The level of orthokeratology fitting is very low in New Zealand (one per cent) and as noted above, is apparently non-existent in Australia at present. At best, orthokeratology remains a niche market in both countries, as is indeed the case in the vast majority of countries we survey.

In contrast to rigid lens fitting, 3.5 times more soft extended wear lenses are fitted in Australia compared with in New Zealand. The reason for this is unclear but again may relate to the more conservative approach adopted by New Zealand practitioners.


Perhaps the most notable finding of our 2013 survey of Australian contact lens prescribing is the increasing dominance of silicone hydrogel lenses. It is remarkable to observe that a specific product innovation—which was introduced to the world market only at the turn of the century—could have such a huge impact on a global retail market valued at approximately $8 billion annually.

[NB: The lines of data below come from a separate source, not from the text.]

/-- Storing bits in the segment that the lookups find writes that segment of that register, and nothing else. -/
theorem State.storeBits_eq {s : State} {reg seg : Name} {before : List RegCtx} {c : RegCtx} {after : List RegCtx}
    {front : List Segment} {S : Segment} {back : List Segment} (hb : s.bank = before ++ c :: after)
    (hn : ∀ d ∈ before, d.name ≠ reg) (hc : c.name = reg) (hs : c.segs = front ++ S :: back)
    (hf : ∀ T ∈ front, T.name ≠ seg) (hS : S.name = seg) (v : Bits) :
    s.storeBits reg seg v =
      { s with bank := before ++ { c with segs := front ++ { S with bits := v } :: back } :: after } := by
  have htable : modifyFirst (fun T => T.name == seg) (fun T : Segment => { T with bits := v }) c.segs =
      front ++ { S with bits := v } :: back := by
    rw [hs]
    exact modifyFirst_append (by simpa using hf) (by simpa using hS)
  rw [State.storeBits, State.updateSegs_eq hb hn hc, htable]

/-! ### The commands on a segment that exists, outcome by outcome -/

section SegmentData

variable {s : State} {reg seg : Name} {c : RegCtx} {S : Segment} (hc : s.findReg reg = some c)
  (hS : c.findSeg seg = some S)
include hc hS

theorem exec_setbits_of_mismatch {vec : List Nat} (hlen : vec.length ≠ S.width) :
    exec (.setbits reg seg vec) s = failed s .lengthMismatch (.pair S.width vec.length) := by
  simp [exec, execSetbits, State.withSeg_some hc hS, hlen, State.raise_eq_failed]

theorem exec_setbits_of_firstBad {vec : List Nat} {i : Nat} (hlen : vec.length = S.width)
    (hbad : firstBad vec = some i) :
    exec (.setbits reg seg vec) s = failed s .invalidBitValue (.index i) := by
  simp [exec, execSetbits, State.withSeg_some hc hS, hlen, hbad, State.raise_eq_failed]

theorem exec_setbits_of_bits {vec : List Nat} (hlen : vec.length = S.width) (hbits : firstBad vec = none) :
    exec (.setbits reg seg vec) s = succeeded (s.storeBits reg seg (bitsOf vec)) id := by
  simp [exec, execSetbits, State.withSeg_some hc hS, hlen, hbits, State.respondOk_eq_succeeded]

theorem exec_segupd_of_exceeds {y : List Byte} (hcap : exceeds s.params.maxBytes y.length = true) :
    exec (.segupd reg seg y) s = failed s .capacityExceeded (.capacity .bytes) := by
  simp [exec, execSegupd, State.withSeg_some hc hS, hcap, State.raise_eq_failed]

theorem exec_segupd_of_uncovered {y : List Byte} (hcap : exceeds s.params.maxBytes y.length = false)
    (hcov : covers S.msb y = false) :
    exec (.segupd reg seg y) s =
      failed s .insufficientData (.insufficient seg (bytesNeeded S.msb) y.length) := by
  simp [exec, execSegupd, State.withSeg_some hc hS, hcap, hcov, State.raise_eq_failed]

theorem exec_segupd_of_covered {y : List Byte} (hcap : exceeds s.params.maxBytes y.length = false)
    (hcov : covers S.msb y = true) :
    exec (.segupd reg seg y) s = succeeded (s.storeBits reg seg (extract S.lsb S.msb y)) id := by
  simp [exec, execSegupd, State.withSeg_some hc hS, hcap, hcov, State.respondOk_eq_succeeded]

theorem exec_segint_of_found :
    exec (.segint reg seg) s = succeeded s fun f => { f with uval := toInt S.bits } :=
  State.withSeg_some hc hS _

theorem exec_segtc_of_found :
    exec (.segtc reg seg) s = succeeded s fun f => { f with sval := toTwosCompInt S.bits } :=
  State.withSeg_some hc hS _

end SegmentData

/-! ### What they answer -/

/-- Settles O22: the length is tested, then the elements; a vector that passes both is stored in the one segment the
lookups find. -/
theorem setbitsReplacesTheVector : Obligations.SetbitsReplacesTheVector := by
  intro s reg seg vec before c after front S back hbank hbefore hname hsegs hfront hseg
  have hc : s.findReg reg = some c := State.findReg_of_bank hbank hbefore hname
  have hS : c.findSeg seg = some S := RegCtx.findSeg_of_segs hsegs hfront hseg
  refine ⟨fun hlen => exec_setbits_of_mismatch hc hS hlen, fun hlen head e tail hvec hhead he => ?_,
    fun hlen hbits => ?_⟩
  · have hbad : firstBad vec = some head.length := hvec ▸ firstBad_append hhead he
    exact exec_setbits_of_firstBad hc hS hlen hbad
  · rw [exec_setbits_of_bits hc hS hlen ((firstBad_none_iff vec).2 hbits),
      State.storeBits_eq hbank hbefore hname hsegs hfront hseg, bitsOf]

/-- Settles O23: the byte count is tested against the capacity, then against the window; bytes that pass both give the
window that `extract` takes. -/
theorem segupdStoresTheWindow : Obligations.SegupdStoresTheWindow := by
  intro s reg seg y before c after front S back hbank hbefore hname hsegs hfront hseg
  have hc : s.findReg reg = some c := State.findReg_of_bank hbank hbefore hname
  have hS : c.findSeg seg = some S := RegCtx.findSeg_of_segs hsegs hfront hseg
  refine ⟨fun hcap => ?_, fun hcap hshort => ?_,
    fun hcap hcov => ⟨extract S.lsb S.msb y, length_extract .., fun i hi => ?_, ?_⟩⟩
  · exact exec_segupd_of_exceeds hc hS ((exceeds_eq_true_iff _ _).2 hcap)
  · rw [← bytesNeeded_eq]
    exact exec_segupd_of_uncovered hc hS ((exceeds_eq_false_iff _ _).2 hcap) ((covers_eq_false_iff _ _).2 hshort)
  · rw [extract_getElem? y (by rwa [length_extract] at hi), byteBit_eq_decide_div_mod]
  · rw [exec_segupd_of_covered hc hS ((exceeds_eq_false_iff _ _).2 hcap) ((covers_iff _ _).2 hcov),
      State.storeBits_eq hbank hbefore hname hsegs hfront hseg]

/-- Settles O24: the commands decode the vector the lookups find, whose two values are the sums. -/
theorem segintAndSegtcDecodeTheVector : Obligations.SegintAndSegtcDecodeTheVector := by
  intro s reg seg before c after front S back hbank hbefore hname hsegs hfront hseg
  have hc : s.findReg reg = some c := State.findReg_of_bank hbank hbefore hname
  have hS : c.findSeg seg = some S := RegCtx.findSeg_of_segs hsegs hfront hseg
  rw [← toInt_eq_sum le_rfl, ← toTwosCompInt_eq_sum]
  exact ⟨exec_segint_of_found hc hS, exec_segtc_of_found hc hS⟩

end Sys2Proof.Machine
end

section
/-! ## READ and WRITE: the checks, the one transport call, and what the answer stores (spec/43_transfer.md R100 to
R106) -/

namespace Sys2Proof.Machine

/-! ### The request and its answer together (R38, R46) -/

/-- Before a transport that is ready and has answered, offering a request makes the one call and ends the transfer. -/
theorem State.offerRequest_of_answer {s : State} {x : Transfer} {a : TransportAnswer} {rest : List TransportAnswer}
    (hready : s.treqReady = true) (ha : s.answers.drop s.stale = a :: rest) :
    s.offerRequest x =
      ({ s with calls := s.calls ++ [x.request], answers := rest, stale := 0 } : State).finishTransfer x a := by
  rw [State.offerRequest_of_ready hready]
  exact State.awaitAnswer_of_answer ha

/-! ### READ, outcome by outcome (R100) -/

section Read

variable {s : State} {reg : Name} {c : RegCtx} (hc : s.findReg reg = some c)
include hc

theorem exec_read_of_denied (hmode : c.mode.readable = false) :
    exec (.read reg) s = failed s .accessDenied .empty := by
  simp [exec, execRead, State.withReg_some s reg _ c hc, RegCtx.mayRead, hmode, State.raise_eq_failed]

theorem exec_read_of_exceeds (hmode : c.mode.readable = true)
    (hmax : exceeds s.params.maxBytes (totalBytes c.segs) = true) :
    exec (.read reg) s = failed s .capacityExceeded (.capacity .bytes) := by
  simp [exec, execRead, State.withReg_some s reg _ c hc, RegCtx.mayRead, hmode, hmax, State.raise_eq_failed]

/-- A READ that passes its checks makes its call and does with the answer what the end of a transfer does. -/
theorem exec_read_of_answer (hmode : c.mode.readable = true)
    (hmax : exceeds s.params.maxBytes (totalBytes c.segs) = false) (hready : s.treqReady = true)
    {a : TransportAnswer} {rest : List TransportAnswer} (ha : s.answers.drop s.stale = a :: rest) :
    exec (.read reg) s =
      ({ s with
          calls := s.calls ++ [.readBytes s.devAddr c.raddr (totalBytes c.segs)]
          answers := rest
          stale := 0 } : State).finishTransfer
        { reg := reg, request := .readBytes s.devAddr c.raddr (totalBytes c.segs) } a := by
  rw [exec_read_of_checks hc hmode hmax, State.offerRequest_of_answer hready ha]

end Read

The other significant change this year has been the decline in one-to-two weekly lens replacement to only 15 per cent. This indicates that Australia is rapidly moving towards a two-modality market of daily or monthly disposable lens replacement.

Full correction of astigmatism remains to be the norm, with continuing high levels of practitioner confidence in toric lens fitting. Multifocal soft lenses are still the preferred form of correction for presbyopes over monovision. Rigid lens prescribing continues to be low and there is little current interest in orthokeratology. The contact lens demographic continues to trend towards older age, typically female wearers.

  1. Efron N, Morgan PB, Woods CA. Trends in Australian contact lens prescribing 2012. Australian Optometry (Contact Lenses Supplement) 2012; 33: 11: 3-5.
  2. Holden BA. The principles and practice of correcting astigmatism with soft contact lenses. Aust J Optom 1975; 58: 279-299.
  3. Morgan PB, Efron N, Woods CA, The International Contact Lens Prescribing Survey Consortium. An international survey of contact lens prescribing for presbyopia. Clin Exp Optom 2011; 94: 87-92.
  4. Sankaridurg P, Holden B, Smith E 3rd, Naduvilath T, Chen X, de la Jara PL, Martinez A, Kwan J, Ho A, Frick K, Ge J. Decrease in rate of myopia progression with a contact lens designed to reduce relative peripheral hyperopia: one-year results. Invest Ophthalmol Vis Sci 2011; 52: 9362-9367.
  5. Efron N, Morgan PB, Woods CA, The International Contact Lens Prescribing Survey Consortium. International survey of contact lens prescribing for extended wear. Optom Vis Sci 2012; 89: 122-129.
  6. Morgan PB, Woods CA, Tranoudis IG, Helland M, Efron N, Orihuela GC, Grupcheva CN, Jones D, Tan KO, Pesinova A, Ravn O, Santodomingo J, Malet F, Sze L, Cheng P, Végh M, Erdinest N, Ragnarsdóttir JB, Montani G, Davila-Garcia E, Itoi M, Chu BS, Bendoriene J, van der Worp E, Awasthi S, Lam W, Casablanca J, González-Méijome JM, Johansson O, Silih MS, Hsiao J, Nichols JJ. International contact lens prescribing in 2012. Contact Lens Spectrum 2013; 28: 1: 31, 32, 34, 36-38, 44.